De quel pays venez-vous ?… La terre !



Comme pour les précédents numéros, je n’aborde, choix très subjectif, que certains articles



Benjamin Birnbaum dans « Retour vers le futur : les origines du capitalisme et le changement social » nous propose des réflexions très stimulantes. Indiquant des limites de certaines analyses, uni-dimensionnalité, seule logique de circulation, seule logique de production, caractère géographique réduit, vision « transhistorique » du capitalisme, il souligne des pistes ouvertes pour mieux aborder « les mécanismes de l’accumulation primitive sur le plan international ».



Les thèmes abordés sont, entre autres, la rupture qualitative entre les rapports sociaux de propriété précapitalistes et capitalistes, la place de l’Etat « spécifiquement » moderne, les enclosure, la séparation des paysan-ne-s d’avec leurs moyens de subsistance, le travailleur et la travailleuse « libre », le colonialisme et l’esclavagisme, les régimes de « travail » différenciés, la multiplicité de rapports sociaux, l’appropriation du travail gratuit des femmes, la théorie du développement inégal et combiné…



« Loin des visions téléologiques souvent attribuées à la pensée marxiste, se dessine donc une histoire ouverte et déterminée par la lutte des classes. Or, cette lutte ne se déroule pas seulement entre le capital et le travail en Europe, mais concerne également les luttes des peuples colonisés puisque les formes de travail non payé ont été nécessaires à l’avènement du capitalisme ». L’auteur aurait du cependant, y inclure, les luttes des femmes puisque le travail « non payé » effectué par elles fut nécessaire à l’avènement du capitalisme, pour utiliser ses termes.



Mais nous n’en avons pas fini avec les visions téléologiques, les réductions des luttes de classe au seul combat des salarié-e-s, la non-prise en compte de la sexuation du monde (pour utiliser la formule de Geneviève Fraisse), le « color-blindness », etc. Il ne peut y avoir de pensée de l’émancipation inclusive sans prise en compte de tous les rapports sociaux et de leur imbrication, coextensivité, co-production, intersectionnalité (pour ne pas trancher sur les termes les plus adéquats).



Dossier : Le défi « migrants »



« On les désigne comme migrants. Parce que réfugiés, on serait censé reconnaître leurs droits. Parce qu’immigrés, il faudrait leur concéder ceux de décider où ils vont et de rassembler leur famille.



Migrants, on s’autorise à les maintenir au-delà de frontières closes, à les confiner derrière des barbelés, à les enfermer dans des camps. Et à tolérer que beaucoup disparaissent…



Migrants et migrantes, femmes, hommes et enfants, ils fuient guerre, tyrannie et misère. Et les voici qui placent l’Union européenne devant un défi qu’elle récuse : assumer les responsabilités qui sont les siennes, accueillir dignement réfugiés et migrants, mobiliser les moyens nécessaires pour leur offrir l’hospitalité.
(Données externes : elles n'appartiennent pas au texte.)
-- ==== Sys2Proof/Tests/Slice0.lean ====
section
/-! SUPPORT. Tests: what WellFormed refuses, worked figures of the spec, small steps of single commands, and for each statement
with hypotheses a concrete state that meets them. Every expected figure is taken from the spec's tables or worked cases. -/

set_option maxRecDepth 8000

namespace Sys2Proof.Tests

open Sys2Proof.Machine

/-! ## Helpers -/

/-- A field of the state after a command. -/
def after {α : Type} (c : Instr) (s : State) (f : State → α) : Option α :=
  match exec c s with
  | .next t => some (f t)
  | _ => none

/-- A profile as SET-SLOT sends it. -/
def raw : RawProfile :=
  { warmUp := 3000, rest := 2000, recovery := 3000, stallLimit := 600, settleFrames := 2, audioLevel := 12
    powerPolicy := 1, stallPolicy := 1, polarity := 0, park := 8, coinDrive := 1, units := 2, onTime := 60, offTime := 60 }

/-- That profile as stored. -/
def profile : Profile :=
  { warmUp := 3000, rest := 2000, policy := .shed, settleFrames := 2, audioLevel := 12, recovery := 3000
    stallLimit := 600, stallPolicy := .restart, polarity := .lowAssert, park := 8
    coin := some { drive := .c1, units := 2, onTime := 60, offTime := 60 } }

/-- A configured slot's profile and map. -/
def setup : Setup := { profile := profile, map := identityMap }

/-- The same profile under policy KEEP without a coin profile. -/
def plain : Setup := { profile := { profile with policy := .keep, stallLimit := 0, coin := none }, map := identityMap }

/-- A configured slot in a state. -/
def conf (i : SlotNo) (su : Setup) (st : SlotState) (power : Bool) (s : State) : State :=
  s.modSlot i fun sl => { sl with setup := some su, state := st, power := power }

/-- The record of the LOW board of the spec's first worked case. -/
def lowBoard : ProbeRecord := goodRecord 786432 264 264

/-- The record of an interlaced board, one field of 262 lines and one of 263. -/
def fieldBoard : ProbeRecord := goodRecord 786432 262 263

/-- Its figures. -/
def fieldFigures : Derived := derive 786432 262 263

/-- The LOW board's figures. -/
def lowFigures : Derived := derive 786432 264 264

/-- Slot 2 READY with that record, the output DARK. -/
def readyTwo (su : Setup) : State := (conf 2 su .ready true State.reset).modSlot 2 fun sl => { sl with lastProbe := some lowBoard }

/-- Slot 2 SHOWING. -/
def shown (su : Setup) : State :=
  { conf 2 su .active true State.reset with
    out := { Output.reset with
      mode := .showing, source := some 2, sourceProbe := some lowBoard, sync := .slot 2, blanked := false, gain := 12
      target := 12, watch := { lineCount := 264, irregular := 7, timer := some 4800000 } }
    sampler := { Sampler.reset with sampling := true } }

/-- The output HOLDING slot 2, in the form of a loss. -/
def holding : State :=
  { conf 2 plain .active true State.reset with
    out := { Output.reset with
      mode := .holding, source := some 2, sourceProbe := some lowBoard
      hold := { Hold.none with timer := some 144000000, form := some .loss, probing := true } } }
Pour ce déni, l’Union européenne se voit menacée de dislocation. Et de déshonneur.



Dans ce numéro, une première série d’articles sur ce sujet décisif. »



Une remarque préalable. Il serait plus que temps, que la revue adopte une graphie n’invisibilisant pas les femmes. Donc « migrant-e-s », « immigré-e », etc…



Claude Calame aborde les questions du néocolonialisme, de la « stratégie concertée d’érection de murs physiques et de contrôles répressifs », des mort-e-s et le rejet de leur cause sur les seuls passeurs, « mais s’attaquer (par des moyens militaires) aux convoyeurs sous prétexte d’affranchir les migrants de leur emprise signifie de fait priver ces derniers de la seule possibilité qu’ont les plus aisés parmi eux de rejoindre l’Europe », la séparation entre migrant-e-s et « réfugié-e-s économique », la négation des personnes et de leurs droits. L’auteur rappelle à juste titre que l’Europe n’est pas la principale destination des migrations… L’auteur parle d’alternatives et de « nouveau paradigme économique, écologique et social animé par une idéologie de la proximité et de la solidarité », d’orientations non-extractiviste et non-productiviste, de conditions d’échanges équilibrées…



Marie-Christine Vergiat revient sur la régionalisation des migrations, « Seul un tiers des migrants internationaux se sont déplacés d’un pays en développement vers un pays développé », la France, comme « vielle » terre d’immigration. Elle souligne qu’« il est d’ailleurs impropre, voire scandaleux, de parler d’immigrés de la 2ème, 3ème… génération » que « le statut ne se transmet pas d’une génération à l’autre ». L’auteure parle de ces français-e-s qui ne sont pas nommé-e-s migrant-e-s mais expatrié-e-s, de la déstabilisation du Proche-Orient, de la construction des murs, du refus des Etats européens du « statut unique des travailleurs migrants », de l’externalisation des frontières, du fichage et du tri des « réfugié-e-s », des transferts monétaires des personnes migrantes très largement supérieures aux « aides » au développement, de l’austérité et de la xénophobie comme « les deux faces de la même médaille », du respect du droit et notamment du droit international : droit à la vie, droit d’asile, droits de l’enfant, droit de vivre en famille, droit à l’éducation, droit à la santé, droit au travail…



Je souligne aussi les analyses de Gregory Mauzé sur la « gauche et l’immigration », le dépassement de l’universel abstrait, l’oubli du point de vue situé lorsque l’on fait partie d’un groupe majoritaire, les dominations liées à la racisation, la nécessité de combats communs pour « réenchanter l’idéal universaliste »…



J’invite aussi à lire le beau texte de Florence Prud’homme : « Calais, rien de l’autre ne m’est étranger ».



J’ai aussi particulièrement été intéressé par les deux articles de la rubrique « International ».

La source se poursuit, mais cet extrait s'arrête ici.